Holli Bragg-050411Listen to What's on my Mind with Holli Deal Bragg - Trail ride down Memory Lane
The sweet scent of honeysuckle tickled my nose as I ducked under a tree limb. I relaxed to the sway of ol' BJ's easy stride as we meandered around pine trees, over fallen logs, across fire breaks and over small hills.
I had not been in these woods for 37 years, not since I rode with Granddaddy Deal in his old truck to feed the cows. He ran cows in the pine woods near his old farm house, and we kids loved riding along, pushing the big white horn button on the dash, calling the cows to come feed.
All around those woods, houses have been built, crowded subdivisions and concrete where we once hunted Easter eggs, picked figs, drank water from the garden hose beside Granddaddy's shed and stole eggs out from underneath hen's bottoms in the chicken house.
That was then, and this was now. I was one of a bunch of riders at Harold Aldrich's Spring Trail Ride, enjoying a breezy spring day on horseback, leaving hoofprints and memories where once I had left footprints and other memories.
Part of my childhood was spent not many miles from Harold's home on Harville Road. Dad grew up maybe a mile from the Aldrich farm, and the landscape has long been familiar to me. There is a pine on the Aldrich farm that stands much taller than the rest, and I know for a fact it has been there way longer than my 43 years.
My friend Nancy and I weren't able to ride Saturday, but we pulled up Sunday with Ghost and BJ, ready to ride. On the last ride at Harold's we took a different route. It was a pleasant surprise this time when we took off towards the other side of the road. I smiled as I realized where we were going.

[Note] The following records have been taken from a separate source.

/-- A chip reset: every block returns to its reset state. Kept are the latches and the recovery history of the
always-on domain, the Logbook, OTP, the board's pins, and what the model holds beside the device. (Log: DESIGN CHOICE, log entry 9; DEDUCED, log entry 61.) -/
def chipReset (cause src : Nat) (s : State) : State :=
  { State.reset with
    host := { hostIfReset with perst := s.host.perst }
    ctl := { controlReset with ibKeys := s.ctl.ibKeys.map keepMark }
    lod := lodAfterReset s
    met := { meteringReset with ckpts := s.met.ckpts }
    pair := pairAfterReset s.boot.pairPresent s
    boot := bootAfterReset cause src s
    out := s.out
    draws := s.draws
    small := s.small
    pending := s.pending }

/-! ### Supplies and reset pins (R457, R463) -/

/-- The always-on domain as at power-on: latches, recovery history and the reset count are cleared. -/
def aonClear (s : State) : State :=
  { s with
    lod.grave := false
    lod.factory := false
    lod.states := (s.lod.states.map (fun e => (e.1, { e.2 with history := [] }))).filter (fun e => e.2 != srcStateReset)
    boot.resetCount := 0
    boot.cause := 0
    boot.faultSource := 0
    boot.fresh := true }

/-- VDD_AON_LOSS: every block is reset, SYS_RST_N is low, and the always-on domain is cleared. (Log: DEDUCED, log entry 61.) -/
def doVddAonLoss (s : State) : State :=
  let s := chipReset 0 0 s
  aonClear { s with boot.aonUp := false, boot.sysRst := false }

/-- POWER_ON: VDD_AON comes up with SYS_RST_N low. (Log: DEDUCED, log entry 61.) -/
def doPowerOn (s : State) : State :=
  if s.boot.aonUp then s
  else
    let s := chipReset 0 0 s
    aonClear { s with boot.aonUp := true, boot.sysRst := false }

/-- SYS_RST_ASSERT: the device enters chip reset and stays in it. -/
def doSysRstAssert (s : State) : State :=
  if !s.boot.sysRst then s
  else
    let s := chipReset 1 0 s
    { s with boot.sysRst := false }

/-- SYS_RST_RELEASE: the straps are sampled and start-up begins (R414, R463). (Log: DEDUCED, log entry 61.) -/
def doSysRstRelease (bootSrc : BitVec 2) (ftest pairPresent : Bool) (s : State) : State :=
  if !s.boot.aonUp || s.boot.sysRst then s
  else
    { s with
      boot.sysRst := true
      boot.bootSrc := bootSrc
      boot.ftest := ftest
      boot.pairPresent := pairPresent
      boot.cause := if s.boot.fresh then 0 else 1
      boot.fresh := false
      lod.ftest := ftest
      pair.latch := rhAfterReset pairPresent s.pair.epoch
      pair.st := if pairPresent then .down else .solo
      pair.roles := if pairPresent then 0 else 3 }

/-! ### Images (Tables 18.2 to 18.4) -/

/-- "SUEVO-IM". -/
def ctxIM : Bytes := asciiB [83, 85, 69, 86, 79, 45, 73, 77]

def imgVersion (h : Bytes) : Nat := leAt h 8 4
def imgEpoch (h : Bytes) : Nat := leAt h 11 1
def imgSize (h : Bytes) : Nat := leAt h 12 4
def imgSigner (h : Bytes) : Nat := leAt h 6 1

/-- Section entry i: TYPE, OFFSET, LENGTH. -/
def secEntry (h : Bytes) (i : Nat) : Nat × Nat × Nat := (leAt h (96 + 16 * i) 1, leAt h (100 + 16 * i) 4, leAt h (104 + 16 * i) 4)

def secEntries (h : Bytes) : List (Nat × Nat × Nat) := (List.range (leAt h 7 1)).map (secEntry h)

/-- No two sections share a byte, and no TYPE appears twice. -/
def secDisjoint : List (Nat × Nat × Nat) → Bool
  | [] => true
  | (t, o, l) :: rest => rest.all (fun x =>
      x.1 != t && (decide (o + l ≤ x.2.1) || decide (x.2.1 + x.2.2 ≤ o) || l == 0 || x.2.2 == 0)) && secDisjoint rest

/-- Check 1: FORMAT. (Log: DEDUCED, log entry 64.) -/
def imgFormat (h : Bytes) : Bool :=
  let es := secEntries h
  let n := leAt h 7 1
  leAt h 0 4 == 0x53564331 && leAt h 4 2 == 1 && decide (imgSigner h ≤ 3) && decide (1 ≤ n) && decide (n ≤ 8)
    && decide (4096 ≤ imgSize h) && decide (imgSize h ≤ 8388608) && decide (imgEpoch h ≤ 64)
    && decide (leAt h 20 1 < 16) && isZeros (sliceB h 21 3) && isZeros (sliceB h 36 4)
    && isZeros (sliceB h 345 39) && isZeros (sliceB h 498 14)
    && isZeros (sliceB h (96 + 16 * n) (16 * (8 - n)))
    && (List.range n).all (fun i => isZeros (sliceB h (97 + 16 * i) 3) && isZeros (sliceB h (108 + 16 * i) 4))
    && es.all (fun e => decide (1 ≤ e.1) && decide (e.1 ≤ 4) && decide (e.2.1 + e.2.2 ≤ imgSize h - 512))
    && secDisjoint es

/-- Checks 1 to 6 of R423 on a header: the reason of the first that fails. -/
def headerFault (s : State) (h : Bytes) : Option Nat :=
  let k := imgSigner h
  let die := Config.dieRev.toNat
  if !imgFormat h then some 0x02
  else if shake256 (sliceB h 288 57) != Config.otpDigest k then some 0x03
  else if s.boot.revoke.getLsbD k then some 0x04
  else if !Config.ed448Verify (sliceB h 288 57) ctxIM (h.take 384) (sliceB h 384 114) then some 0x05
  else if imgEpoch h < s.boot.fuses then some 0x06
  else if die < leAt h 16 2 || leAt h 18 2 < die then some 0x07
  else none

/-- A section of the plaintext body by its TYPE. -/
def secOf (h body : Bytes) (t : Nat) : Option Bytes :=
  ((secEntries h).find? (fun e => e.1 == t)).map (fun e => sliceB body e.2.1 e.2.2)

def grainsOk (g : Bytes) : Bool :=
  g.length == 8 && (g.take 5).all (fun b => b == 8 || b == 10 || b == 12 || b == 14) && isZeros (g.drop 5)

/-- UC_FORMAT, BUNDLE_COUNT and BUNDLE_OFFSET are valid (Table 9.10): each bundle's header lies in the section. -/
def microcodeOk (m : Bytes) : Bool :=
  let n := leAt m 4 1
  leAt m 0 4 == 1 && decide (1 ≤ n) && decide (n ≤ 4) && (List.range 4).all (fun i =>
    let o := leAt m (40 + 4 * i) 4
    if i < n then o % 8 == 0 && decide (64 ≤ o) && decide (o + 256 ≤ m.length) else o == 0)

/-- Checks 7 to 9 on the ciphertext body: the image, or the reason. -/
def bodyCheck (src : Nat) (h body : Bytes) : Except Nat Image :=
  if shake256 body != sliceB h 224 64 then .error 0x08
  else
    match Config.imageOpen h body with
    | none => .error 0x09
    | some pt =>
      match secOf h pt 1, secOf h pt 2, secOf h pt 3 with
      | some fw, some uc, some g =>
        if decide (fw.length ≤ 4194304) && grainsOk g && microcodeOk uc then
          .ok { header := h, source := src, firmware := fw, microcode := uc, grains := g }
        else .error 0x0A
      | _, _, _ => .error 0x0A

/-- An image is rejected: reason, count, and IMAGE_REJECT. (Log: DEDUCED, log entry 62.) -/
def rejectImage (reason : Nat) (s : State) : State :=
  raiseFault fkIMAGE_REJECT reason { s with boot.reason := reason, boot.rejects := min 255 (s.boot.rejects + 1) }

/-! ### Start-up (R417 to R422) -/

def haltBoot (reason : Nat) (s : State) : State :=
  { s with boot.stage := 8, boot.reason := reason, boot.pushHalt := false, boot.cand := none, boot.nextSlot := none }

/-- The straps of a released device allow start-up events. -/
def starting (n : Nat) (s : State) : Bool := s.boot.sysRst && s.boot.stage == n

/-- Every flash source has been rejected: a push is next, or the device halts (R420). (Log: DEDUCED, log entry 62.) -/
def flashExhausted (s : State) : State :=
  let s := { s with boot.source := 3, boot.cand := none, boot.nextSlot := none }
  if s.boot.bootSrc = 2 then { s with boot.stage := 1 } else haltBoot 0x13 s

/-- A push is rejected (R422). (Log: DEDUCED, log entry 62.) -/
def pushRejected (reason : Nat) (s : State) : State :=
  let s := rejectImage reason { s with boot.cand := none }
  if s.boot.bootSrc = 2 then { s with boot.stage := 8, boot.pushHalt := true } else { s with boot.stage := 1 }

/-- BOOT_ROM_TEST_DONE: the failing OTP word if any, the key check, and the random source's failing test if any. (Log: DEDUCED, log entry 62.) -/
def doBootRomTestDone (otpBad : Option (BitVec 12)) (keyOk : Bool) (rngBad : Option (BitVec 4)) (s : State) : State :=
  if !starting 0 s then s
  else
    match otpBad with
    | some w => raiseFault fkOTP_ECC_UNCORR w.toNat (haltBoot 0x10 s)
    | none =>
      if !keyOk then raiseFault fkKEY_CHECK 0 (haltBoot 0x10 s)
      else
        match rngBad with
        | some t => raiseFault fkRNG_HEALTH t.toNat (haltBoot 0x11 s)
        | none =>
          if s.lod.grave then haltBoot 0x10 s
          else if s.boot.bootSrc = 3 then haltBoot 0x12 s
          else if s.boot.bootSrc = 1 then { s with boot.stage := 1 }
          else { s with boot.stage := 2 }

/-- A header as read: kept if it passes checks 1 to 6, else rejected. -/
def takeHeader (src : Nat) (h : Option Bytes) (s : State) : Option (Nat × Bytes) × State :=
  match h with
  | none => (none, rejectImage 0x01 s)
  | some h =>
    let h := padTo 512 h
    match headerFault s h with
    | some r => (none, rejectImage r s)
    | none => (some (src, h), s)

/-- IMAGE_HEADERS_READ: the headers of slots A and B, or of a push as the first. (Log: DEDUCED, log entry 62.) -/
def doImageHeadersRead (a b : Option Bytes) (s : State) : State :=
  if !starting 2 s || s.boot.cand.isSome then s
  else if s.boot.source = 2 then
    match a with
    | none => pushRejected 0x01 s
    | some h =>
      match headerFault s (padTo 512 h) with
      | some r => pushRejected r s
      | none => { s with boot.cand := some (2, padTo 512 h) }
  else
    let (ca, s) := takeHeader 0 a s
    let (cb, s) := takeHeader 1 b s
    match ca, cb with
    | none, none => flashExhausted s
    | some x, none => { s with boot.cand := some x, boot.source := 0 }
    | none, some y => { s with boot.cand := some y, boot.source := 1 }
    | some x, some y =>
      if imgVersion x.2 < imgVersion y.2 then { s with boot.cand := some y, boot.nextSlot := some x, boot.source := 1 }
      else { s with boot.cand := some x, boot.nextSlot := some y, boot.source := 0 }

/-- The image in hand is rejected: the other slot is tried, or the sources of its kind are exhausted. -/
def bodyRejected (src reason : Nat) (s : State) : State :=
  if src = 2 then pushRejected reason s
  else
    let s := rejectImage reason s
    match s.boot.nextSlot with
    | some y => { s with boot.cand := some y, boot.nextSlot := none, boot.source := y.1 }
    | none => flashExhausted s

/-- IMAGE_BODY_READ_DONE: the last body byte arrives, or the read has failed. -/
def doImageBodyReadDone (body : Option Bytes) (s : State) : State :=
  if !starting 2 s then s
  else
    match s.boot.cand with
    | none => s
    | some (src, h) =>
      match body with
      | none => bodyRejected src 0x01 s
      | some b =>
        match bodyCheck src h b with
        | .error r => bodyRejected src r s
        | .ok img =>
          { s with boot.cand := none, boot.nextSlot := none, boot.running := some img, boot.stage := 4
                   skip.ucRun := img.microcode }

/-- BINNACLE_STARTED: HBM start-up begins. -/
def doBinnacleStarted (s : State) : State := if starting 4 s then { s with boot.stage := 5 } else s

/-- STARTUP_HBM_DONE: every pseudo-channel is trained but for those that are dead; the flow-table region is zero, the seeds
are drawn, AGE_NOW is set, and microcode loading begins (R177, R186, R194). (Log: DEDUCED, log entry 63.) -/
def doStartupHbmDone (dead : List (Fin 192)) (s : State) : State :=
  if !starting 5 s then s
  else if !dead.isEmpty then
    let s := dead.foldl (fun s p => raiseFault fkHBM_PC_DEAD (eccAddr { pc := p.val, o := 0 })
      (modPc p.val (fun c => { c with mode := .dead }) s)) s
    haltBoot 0x10 s
  else
    let s := objWrite (oid 3 1 0) ((randomDraw s).toNat % 2 ^ 32) s
    let s := objWrite (oid 3 2 0) ((randomDraw (advanceDraws 1 s)).toNat % 2 ^ 32) s
    let s := { advanceDraws 2 s with
      hbm.mem := s.hbm.mem.filter (fun c => decide (2 ^ 40 ≤ c.1))
      flow.ageNow := BitVec.ofNat 32 (s.clock.tai / 2 ^ 20)
      pair.homeSince := [s.clock.tai / 2 ^ 20 % 2 ^ 32, s.clock.tai / 2 ^ 20 % 2 ^ 32]
      boot.stage := 6 }
    loadAll s

/-- STARTUP_UCODE_DONE: no self-test is left to run. -/
def doStartupUcodeDone (s : State) : State :=
  if starting 6 s && s.skip.clusters.all (fun e => e.2.testing.isEmpty) then { s with boot.ucDone := true } else s

/-- BINNACLE_READY: the sampler accepts inputs from the next boundary on; inputs presented before are not sampled (R59). (Log: DESIGN CHOICE, log entry 3; DEDUCED, log entry 63.) -/
def doBinnacleReady (s : State) : State :=
  if starting 6 s && s.boot.ucDone then { s with boot.stage := 7, ctl.ready := true, ctl.queue := [] } else s

/-- Binnacle's firmware restarts (R385): commands fetched and not yet presented, scheduled and held ones among them, complete BUSY. -/
def binnacleRestart (s : State) : State :=
  let isCmd := fun (i : Input) => match i.body with
    | .cmd _ _ _ => true
    | _ => false
  let s := (s.ctl.queue.filter isCmd).foldl (fun s i => match i.body with
    | .cmd code p bufs => complete code p (outErr stBUSY) s.clock.fix (freePayload bufs s)
    | _ => s) s
  let s := (s.pwr.held ++ s.ctl.sched).foldl (fun s c => complete c.code c.p (outErr stBUSY) s.clock.fix (freePayload c.bufs s)) s
  let s := [0, 1, 2, 3].foldl (fun s n =>
    let s := (ringOf s n).waiting.foldl (fun s f => complete f.code f.p (outErr stBUSY) s.clock.fix s) s
    modRing n (fun r => { r with waiting := [] }) s) s
  { s with ctl.queue := s.ctl.queue.filter (fun i => !isCmd i), ctl.sched := [], pwr.held := [], ctl.restarting := true }
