-- ==== Sys2Proof/Machine/Commit.lean ====
section
/-! DEFINITION. A commit (R52): which entries it takes, QR idleness, the cross-field checks of the owning chapters over
the resulting configuration, and the change of values in force. -/

namespace Sys2Proof.Machine

open Sys2Proof

/-! ### Entries -/

/-- The owner's staged entries in a group, each with its index in the staging store. -/
def commitEntries (s : State) (owner group : Nat) : List (Nat × Staged) :=
  (List.zip (List.range s.ctl.staging.length) s.ctl.staging).filter (fun e => e.2.owner == owner && inGroup s group e.2.obj)

/-- The entries leave the staging store. -/
def dropEntries (owner group : Nat) (s : State) : State :=
  { s with ctl.staging := s.ctl.staging.filter (fun e => !(e.owner == owner && inGroup s group e.obj)) }

/-! ### The resulting configuration -/

/-- Lanes of a port group that are no ports lose their port fields; tenant queues assigned to them become unassigned, and
their TC_QUEUE entries return to reset (R95, R276). -/
def dropLanes (g : Nat) (s : State) : State :=
  ((List.range 8).map (fun i => 8 * g + i)).foldl (fun s p =>
    if isPort s p then s
    else
      let gone := fun (o : Obj) =>
        (objSub o == 1 && portFields.contains (objFld o) && objIdx o == p)
          || (objSub o == 7 && objFld o == 8 && objIdx o / 8 == p)
      let qs := (cfgIdx s 7 1).filter (fun q => fv s 7 1 q 7 1 == 1 && fv s 7 1 q 0 7 == p)
      let s := { s with ctl.cfg := s.ctl.cfg.filter (fun e => !gone e.1) }
      qs.foldl (fun s q => setField 7 1 q 7 1 0 s) s) s

/-- The groups whose layout a list of writes changes. -/
def layoutGroups (s : State) (ws : List (Obj × Nat)) : List Nat :=
  (ws.filter (fun w => objSub w.1 == 1 && objFld w.1 == 1 && objVal s w.1 != w.2)).map (fun w => objIdx w.1)

/-- The values in force after a list of writes. -/
def writesCfg (ws : List (Obj × Nat)) (s : State) : State :=
  let gs := layoutGroups s ws
  gs.foldl (fun s g => dropLanes g s) (ws.foldl (fun s w => objWrite w.1 w.2 s) s)

/-! ### QR idleness (R8, R94, R302, R342 and the field sections) -/

/-- Neither bank of an endpoint holds a nonzero count (R342). -/
def meterEmpty (s : State) (e : Nat) : Bool :=
  (List.range 6).all (fun i => epCount s false e i == 0 && epCount s true e i == 0)

/-- A queue holds no copy. -/
def queueBare (s : State) (q : Nat) : Bool :=
  (queueOf s q).copies.isEmpty && !(s.sw.tx.any (fun e => e.2.copy.queue == q))

/-- No buffer of pools 3 to 5 is allocated (R302). -/
def extPoolsFree (s : State) : Bool :=
  !(s.pools.alloc.any (fun e => decide (3 ≤ refPool e.1) && decide (refPool e.1 ≤ 5)))

/-- The block that owns a QR field is idle. -/
def blockIdle (s : State) (o : Obj) : Bool :=
  let sub := objSub o
  let fld := objFld o
  let i := objIdx o
  if sub = 1 then
    (if fld = 1 then (List.range 8).all (fun k => let p := 8 * i + k
        !isPort s p || (portIdle s p && portEmpty s p))
     else if fld = 0xA then
       (if 128 ≤ i then s.pair.st == .solo || pairIdle s
        else match portOfLane s i with
          | some p => portIdle s p
          | none => true)
     else portIdle s i)
  else if sub = 2 then offSince s 2 2 i 0
  else if sub = 3 then flowEmpty s
  else if sub = 7 then queueBare s i
  else if sub = 8 then extPoolsFree s
  else if sub = 11 then (if fld = 7 || fld = 8 then offSince s 11 7 i 0 else offSince s 11 1 0 0)
  else if sub = 12 then offSince s 12 1 i 0 && meterEmpty s i
  else if sub = 13 then (if fld = 5 then extPoolsFree s else pairIdle s)
  else if sub = 14 then (if fld = 0x10 then portIdle s i else (kget drainReset s.lod.drains i).mask == 0)
  else true

/-- A write changes no QR bit, or the owning block is idle. -/
def qrIdle (s : State) (o : Obj) (v : Nat) : Bool := !changesClass o .qr (objVal s o) v || blockIdle s o

/-! ### Checks over the resulting configuration -/

/-- A valid endpoint has a tenant (Table 14.7). -/
def meterCfgOk (s : State) : Bool := (validEps s).all (fun e => e.2 != 0)

/-- Every cross-field check of an owning chapter. -/
def cfgOk (s : State) : Bool :=
  portCfgOk s && clsCfgOk s && flowCfgOk s && skipCfgOk s && switchCfgOk s && tmCfgOk s && poolCfgOk s && hbmCfgOk s
    && meterCfgOk s && lodCfgOk s && perfCfgOk s && powerCfgOk s

/-- The shortest run of the entries that fails the checks ends with the first failing entry. (Log: DEDUCED, log entry 16.) -/
def firstFailing (s : State) (es : List (Nat × Staged)) : Nat :=
  let ws := es.map (fun e => (e.2.obj, e.2.value.toNat))
  match (List.range es.length).find? (fun k => !cfgOk (writesCfg (ws.take (k + 1)) s)) with
  | some k => (es.map (fun e => e.1)).getD k 0
  | none => 0

/-- A commit's outcome on a state: its writes, or the status and RESULT with which it is refused as a whole (R52, R367). (Log: DEDUCED, log entry 16.) -/
def commitVerdict (s : State) (owner group : Nat) : Except Nat (List (Obj × Nat)) :=
  let es := commitEntries s owner group
  let ws := es.map (fun e => (e.2.obj, e.2.value.toNat))
  let t := writesCfg ws s
  if es.any (fun e => objSub e.2.obj == 13) && s.pair.st == .solo then .error stDENIED
  else match es.find? (fun e => !qrIdle s e.2.obj e.2.value.toNat) with
    | some e => .error (refuseAt stQUIESCE e.1)
    | none => match es.find? (fun e => !portFieldOk t e.2.obj) with
      | some e => .error (refuseAt stBADARG e.1)
      | none =>
        if !cfgOk t then .error (refuseAt stBADARG (firstFailing s es))
        else match es.find? (fun e => genBanked e.2.obj && swapHolds s) with
          | some e => .error (refuseAt stBUSY e.1)
          | none => match es.find? (fun e => activeCopy s e.2.obj) with
            | some e => .error (refuseAt stBADARG e.1)
            | none => .ok ws

/-! ### The change of the values in force (R41, R52) -/

/-- A written MISS_ACTION word is sound again. -/
def missRepair (o : Obj) (s : State) : State :=
  if objSub o == 2 && (objFld o == 0x18 || objFld o == 0x19) then
    clearDamageAt 3 (missAddr (objIdx o % 256) (objIdx o / 256 % 2)) s
  else s

/-- A write of a group or member entry makes its word good again (R271). -/
def mcRepair (o : Obj) (s : State) : State :=
  if objSub o == 6 && objFld o == 0xC then clearDamage 0x09 5 (mcAddr true (objIdx o)) s
  else if objSub o == 6 && objFld o == 0xD then clearDamage 0x09 5 (mcAddr false (objIdx o)) s
  else s

/-- What the change of one object does beside its value. -/
def applyObj (x : Obj × Nat × Nat) (s : State) : State :=
  let (o, old, new) := x
  let s := mcRepair o (missRepair o s)
  let s := if objSub o = 3 ∧ objFld o = 6 ∧ bitsOf old 0 4 < bitsOf new 0 4 then cleanSweep (objIdx o) s else s
  let s := if objSub o = 8 ∧ objFld o = 2 ∧ objIdx o % 8 ≠ 7 then poolRiseCheck (objIdx o % 8) (poolLowCheck (objIdx o % 8) s) else s
  if old = new then s
  else applyPowerObj o old new (applyIsoObj o old new (applyPerfObj o old (applySwitchObj o old new (applyPortObj o old new s))))

/-- The classifier stages whose QR fields change. -/
def restageList (xs : List (Obj × Nat × Nat)) : List Nat :=
  dedupN ((xs.filter (fun x => objSub x.1 == 2 && decide (3 ≤ objFld x.1) && decide (objFld x.1 ≤ 6)
    && x.2.1 != x.2.2)).map (fun x => objIdx x.1))

/-- All writes together take force. -/
def applyWrites (ws : List (Obj × Nat)) (s : State) : State :=
  let xs := ws.map (fun w => (w.1, objVal s w.1, w.2))
  let t := writesCfg ws s
  let t := { t with ctl.changed := (xs.filter (fun x => x.2.1 != x.2.2)).map (fun x => x.1) ++ t.ctl.changed }
  let t := xs.foldl (fun t x => applyObj x t) t
  (restageList xs).foldl (fun t si => restage s si t) t

/-- A commit at its boundary: its entries are applied together and leave the staging store. -/
def commitNow (owner group : Nat) (s : State) : State × CmdOut :=
  match commitVerdict s owner group with
  | .error r => (s, refusal r)
  | .ok ws => (applyWrites ws (dropEntries owner group s), outOk ws.length)

end Sys2Proof.Machine
end

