-- ==== Sys2Proof/Machine/Step.lean ====
section
/-! DEFINITION. One step: the command at the front of the queue takes effect. -/

namespace Sys2Proof.Machine

open Sys2Proof

/-- Take the command at the front of the queue; on an empty queue the block idles. (Log: DESIGN CHOICE, log entry 1; UNVERIFIED, log entry 72.) -/
def step (s : State) : Host.Outcome State Fault Refusal :=
  match s.pending with
  | [] => .next s
  | c :: rest => exec c { s with pending := rest }

/-- Put the command that a word spells at the front of the queue. (Log: DESIGN CHOICE, log entry 3.) -/
def State.withFetchWord (s : State) (nbits w : Nat) : State :=
  match decodeTableWord nbits w with
  | some c => { s with pending := c :: s.pending }
  | none => s

end Sys2Proof.Machine
end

We rode around the edge of the corn field behind Cousin Josh's House, a grayed and weathered old plank structure. We crossed Josh Deal Road and entered the woods, and it was like the years melted away. I could smell the pines and the cows and hear Granddaddy's voice as he told us how to call them in for feeding.
Harold reined his big blue roan gelding in as I caught up, so he could remind me this was Granddaddy's old farm land. I imagine he has some memories and left plenty of footprints on that land as well, because he and his brothers were good friends with my Dad and HIS brothers.
That's something that time, nor events, can ever change. Memories are forever in our hearts, no matter how many fancy houses, crowded subdivisions, or concrete pads and driveways come around.
BJ seemed to enjoy himself as we browsed around those woods. I was on the phone with my Mom for a minute, calling to tell her where I was, because she has plenty of memories left behind in those woods herself. She jokingly told me to look for the tree where she carved her and my Dad's initials, but I never found it.
It was during that brief conversation with Mom that BJ stepped into a bog hole, the silly rascal. At least he did not lie down to roll with me like Ghost did Nancy. I heard her holler, looked over and the big gray Thoroughbred gelding was flat on his side, Nancy's leg underneath. It was a good thing we were in a soft, recently plowed field, or she could have been hurt. As it were, we all had a good laugh.
It had been way too long since I saddled up and spent time in the woods. If someone could bottle the essence of a trail ride through beautiful, wild land, it would outsell Prozac. I closed my eyes and breathed in the peace and nature as BJ's easy gait rocked me into relaxation.
The arrival back at camp came too early, but it was fun to meet new people, talk about new horses, and watch as Harold gave an impromptu lesson on barrel racing. I enjoyed getting to know his lady friend Marsha and feel as if I've made some new "horse friends" after the adventure.
There is nothing like being on the back of a horse, out in God's creation. There is nothing like being with like-minded people whose morals and values and spirits are kin to your own.
Thanks, Harold and Marsha, for a great time and for the trial ride down Memory Lane. See ya next ride.